=== Collected data entries ===
-- ==== Sys2Proof/Machine/Tenancy.lean ====
section
/-! DEFINITION. Functions, pools and quotas: Pool Manage, key ranges and media slots, write-token refills, the Pool
Usage log page (R315-R338). -/

namespace Sys2Proof.Machine

open Sys2Proof

/-! ## Key ranges (R318) -/

def keySlotsForFns : Nat := 16320
def poolQueuePairs : Nat := 16384

def State.setSlot (s : State) (k : Nat) (v : KeySlot) : State :=
  { s with sec := { s.sec with slots := tblSet slotDefault s.sec.slots k v } }
def State.zeroSlot (s : State) (k : Nat) : State := s.setSlot k (slotDefault k)

/-- The key ranges of the assigned functions: base, size, function; by base. -/
def State.keyRanges (s : State) : List (Nat × Nat × Nat) :=
  sortBy (fun (a b : Nat × Nat × Nat) => decide (a.1 < b.1))
    ((s.assignedFns.filter fun f => s.rd (Fd.VFM_FN_KEYS_SLOTS f) ≠ 0).map fun f =>
      (s.rd (Fd.VFM_FN_KEYS_BASE f), s.rd (Fd.VFM_FN_KEYS_SLOTS f), f))

/-- The free runs between ranges: base and size. -/
def freeRuns : Nat → List (Nat × Nat × Nat) → List (Nat × Nat)
  | lo, [] => if lo < keySlotsForFns then [(lo, keySlotsForFns - lo)] else []
  | lo, (b, n, _) :: r => (if lo < b then [(lo, b - lo)] else []) ++ freeRuns (max lo (b + n)) r

def State.runs (s : State) : List (Nat × Nat) := freeRuns 0 s.keyRanges

/-- The base the part chooses for a range: the lowest free run that holds it (assumption 20). -/
def State.pickBase (s : State) (n : Nat) : Option Nat := (s.runs.find? fun r => decide (n ≤ r.2)).map (·.1)

/-- A slot of a range holds a Key Per I/O key: it is loaded and no namespace's media slot. -/
def State.kpioLoaded (s : State) (k : Nat) : Bool := (s.slot k).kind ≠ 0 && !s.nss.any (·.slot = some k)

/-- A function's media slots, topmost first. -/
def State.mediaSlots (s : State) (f : Nat) : List (Nat × Nat) :=
  sortBy (fun (a b : Nat × Nat) => decide (b.1 < a.1))
    ((s.nssOf f).filterMap fun n => n.slot.map fun k => (k, n.nsid))

/-- Move a function's media slots to lie one below another under `top`; each moved one is zeroed where it was
and reloads in its new place (R318). -/
def State.moveMedia (s : State) (f top : Nat) : State :=
  let ms := s.mediaSlots f
  let s := ms.foldl (fun s m => s.zeroSlot m.1) s
  ((List.range ms.length).zip ms).foldl (fun s e =>
    let k := top - 1 - e.1
    let keep := k = e.2.1
    let s := s.modNs e.2.2 fun n => { n with slot := some k, slotReady := n.slotReady && keep }
    match s.ns e.2.2 with
    | some n => if keep && n.slotReady then s.setSlot k ⟨1, f, 1, Config.drawnKey n.key⟩ else s
    | none => s) s

/-- The slots media slots would move into under a new top are free of Key Per I/O keys (R332), and so are those above it, which would
leave the range with a key in them (DEDUCED, assumption 109). -/
def State.shrinkFits (s : State) (f new : Nat) : Bool :=
  let b := s.rd (Fd.VFM_FN_KEYS_BASE f)
  let m := (s.mediaSlots f).length
  decide (m ≤ new) && (List.range (s.rd (Fd.VFM_FN_KEYS_SLOTS f) - (new - m))).all fun i => !s.kpioLoaded (b + (new - m) + i)
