def SlotRec.state (r : SlotRec) (k : Nat) : Nat := if k = 0 then r.a else r.b
def SlotRec.setState (r : SlotRec) (k v : Nat) : SlotRec := if k = 0 then { r with a := v } else { r with b := v }

def sEMPTY : Nat := 0
def sCONFIRMED : Nat := 1
def sTRIAL : Nat := 2
def sFAILED : Nat := 3

/-- The newest valid slot record; a part without one has two empty slots. -/
def State.slotRec (s : State) : SlotRec :=
  match s.newestRec aSlots 32 30 with
  | some b => ⟨field b 1 4, field b 5 1 % 2, field b 6 1, field b 7 1, field b 8 1⟩
  | none => ⟨0, 0, 0, 0, 0⟩

/-- Write a slot record: its sequence is one above the highest readable in the area (R380). -/
def State.writeSlot (s : State) (r : SlotRec) : State :=
  let q := maxNat ((s.readableRecs aSlots 32 30).map fun b => field b 1 4) + 1
  let b := leBytes 4 q ++ [byte r.next, byte r.a, byte r.b, byte r.tries] ++ zeros 21
  s.writeRec aSlots 32 30 ([0xA5] ++ b ++ leBytes 2 (crc16 b))

/-- Stage 2 (R382): a trial slot takes a try, or has had its tries and is failed; the record is written before any image
runs. -/
def State.takeTry (s : State) : State :=
  let r := s.slotRec
  let k := r.next
  if r.state k ≠ sTRIAL then s
  else if 2 ≤ r.tries then s.writeSlot { r.setState k sFAILED with next := 1 - k }
  else s.writeSlot { r with tries := r.tries + 1 }

/-- Stage 3 (R382): the slot that runs, if any: the one the record names, or else the other, if confirmed. -/
def State.pickSlot (s : State) : Option Nat × State :=
  let r := s.slotRec
  let k := r.next
  if (r.state k = sCONFIRMED || r.state k = sTRIAL) && s.slotOk k then (some k, s)
  else
    let r := if r.state k = sTRIAL then r.setState k sFAILED else r
    let t := 1 - k
    if r.state t = sCONFIRMED && s.slotOk t then (some t, s.writeSlot { r with next := t }) else (none, s)

/-! ## Activation (R349, R381) -/

/-- The 32 bytes of a thermometer of `v` bits. -/
def thermometer (v : Nat) : Bytes := leBytes 32 (2 ^ v - 1)

/-- Program one OTP step: 0 raise the floor to a value, 1 revoke every generation below a value, 2 activate identity
generation `v` + 1 and retire `v`. -/
def State.otpProgram (s : State) (kind v : Nat) : State :=
  match kind with
  | 0 => (s.otpSet 0x4A0 (thermometer v)).refreshOtp
  | 1 => ((List.range v).foldl (fun (s : State) g => s.otpSet (0x480 + g) [0xFF]) s).refreshOtp
  | _ => (((if v < 3 then s.otpSet (0xC00 + 256 * (v + 1) + 0x80) [1] else s).otpSet (0xC00 + 256 * v + 0x80) [2])).refreshOtp

/-- An OTP step, now where VQPS_OTP is present, else at the first start at which it is (R349). -/
def State.otpStep (s : State) (kind v : Nat) : State :=
  if s.pins.vqps then s.otpProgram kind v
  else if s.sec.otpPend.contains (kind, v) then s
  else ({ s with sec := { s.sec with otpPend := s.sec.otpPend ++ [(kind, v)] } }).wr Fd.SEC_OTP_STAT_PEND
    (s.rd Fd.SEC_OTP_STAT_PEND ||| 2 ^ kind)

/-- The steps that wait, at a start with the rail present. -/
def State.otpPending (s : State) : State :=
  if !s.pins.vqps then s.wr Fd.SEC_OTP_STAT_PEND (bitsOf ((List.range 3).map fun k => s.sec.otpPend.any fun (e : Nat × Nat) => e.1 = k))
  else
    let s' := s.sec.otpPend.foldl (fun (s : State) e => s.otpProgram e.1 e.2) s
    ({ s' with sec := { s'.sec with otpPend := [] } }).wr Fd.SEC_OTP_STAT_PEND 0

/-- Slot `k` is confirmed, tries 0, the other slot's state kept: its image has activated, so the floor rises and
lower generations are revoked as its header says (R349, R381, R382). -/
def State.confirmSlot (s : State) (k : Nat) : State :=
  let s := s.writeSlot { s.slotRec.setState k sCONFIRMED with tries := 0 }
  let h := s.flashRead (s.slotBase k) imgHeader
  let s := if s.secFloor < field h 12 1 then s.otpStep 0 (field h 12 1) else s
  if (field h 11 1).testBit 0 && !(List.range (field h 10 1)).all s.revoked then s.otpStep 1 (field h 10 1) else s

/-- The image of slot `k` runs: TOP_BOOT.SLOT, the key generation and the version text follow it (R347, R373). A download that went into the
slot is over: it is the running one now (R381). -/
def State.runImage (s : State) (k : Nat) : State :=
  let h := s.flashRead (s.slotBase k) imgHeader
  let s := { s with boot := { s.boot with download := s.boot.download.filter fun (d : Download) => d.base ≠ s.slotBase k } }
  let s := (s.wr Fd.TOP_BOOT_SLOT k).wr Fd.SEC_FWKEY_GEN (field h 10 1)
  (List.range 2).foldl (fun (s : State) i => s.wr (Fd.TOP_FWVER_ASCII i) (field h (16 + 4 * i) 4)) s

/-! ## Peuth records (R386, R460) -/

/-- The newest Peuth record: sequence, current bank, whether the other bank holds the previous image. -/
def State.peuthRec (s : State) : Option (Nat × Nat × Bool) :=
  (s.newestRec aPeuth 32 30).map fun b => (field b 1 4, field b 5 1 % 2, field b 6 1 = 1)

def State.writePeuth (s : State) (bank : Nat) (prev : Bool) : State :=
  let q := ((s.peuthRec.map (·.1)).getD 0) + 1
  let b := leBytes 4 q ++ [byte bank, byte prev.toNat] ++ zeros 23
  s.writeRec aPeuth 32 30 ([0xA5] ++ b ++ leBytes 2 (crc16 b))

/-- The bank that is not current: where a download goes. -/
def State.peuthSpare (s : State) : Nat := match s.peuthRec with | some r => 1 - r.2.1 | none => 0

/-! ## Profiles (R386-R389) -/

/-- Profile `k` of the image in a bank, if it is valid: present, its CRC32C right, every setting in range. -/
def State.profileIn (s : State) (bank k : Nat) : Option Profile :=
  let p := peuthBase bank + imgHeader
  let plen := field (s.flashRead (peuthBase bank) imgHeader) 24 4
  let dir := s.flashRead p 144
  let e := (dir.drop (16 + 32 * k)).take 32
  let off := field e 0 4
  let len := field e 4 4
  if dir.take 4 = [0x4C, 0x59, 0x50, 0x46] && (nth dir 4 0).toNat.testBit k && off + len ≤ plen then
    let body := s.flashRead (p + off) len
    if crc32c body = field e 24 4 then Config.profileBody body else none
  else none

/-- The image in use: its bank, or none. -/
def State.peuthInUse (s : State) : Option Nat := if s.rd Fd.TOP_PROFILE_PEUTH = 2 then none else some s.boot.peuthBank
def State.profileOf (s : State) (k : Nat) : Option Profile := s.peuthInUse.bind fun b => s.profileIn b k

=== Work request ===
Taking the line with "previous image. -/" as the first, copy every line through the end of the entries above exactly, with no others.

=== Written answer ===
/-- The newest Peuth record: sequence, current bank, whether the other bank holds the previous image. -/
def State.peuthRec (s : State) : Option (Nat × Nat × Bool) :=
  (s.newestRec aPeuth 32 30).map fun b => (field b 1 4, field b 5 1 % 2, field b 6 1 = 1)

def State.writePeuth (s : State) (bank : Nat) (prev : Bool) : State :=
  let q := ((s.peuthRec.map (·.1)).getD 0) + 1
  let b := leBytes 4 q ++ [byte bank, byte prev.toNat] ++ zeros 23
  s.writeRec aPeuth 32 30 ([0xA5] ++ b ++ leBytes 2 (crc16 b))

/-- The bank that is not current: where a download goes. -/
def State.peuthSpare (s : State) : Nat := match s.peuthRec with | some r => 1 - r.2.1 | none => 0

/-! ## Profiles (R386-R389) -/

/-- Profile `k` of the image in a bank, if it is valid: present, its CRC32C right, every setting in range. -/
def State.profileIn (s : State) (bank k : Nat) : Option Profile :=
  let p := peuthBase bank + imgHeader
  let plen := field (s.flashRead (peuthBase bank) imgHeader) 24 4
  let dir := s.flashRead p 144
  let e := (dir.drop (16 + 32 * k)).take 32
  let off := field e 0 4
  let len := field e 4 4
  if dir.take 4 = [0x4C, 0x59, 0x50, 0x46] && (nth dir 4 0).toNat.testBit k && off + len ≤ plen then
    let body := s.flashRead (p + off) len
    if crc32c body = field e 24 4 then Config.profileBody body else none
  else none

/-- The image in use: its bank, or none. -/
def State.peuthInUse (s : State) : Option Nat := if s.rd Fd.TOP_PROFILE_PEUTH = 2 then none else some s.boot.peuthBank
def State.profileOf (s : State) (k : Nat) : Option Profile := s.peuthInUse.bind fun b => s.profileIn b k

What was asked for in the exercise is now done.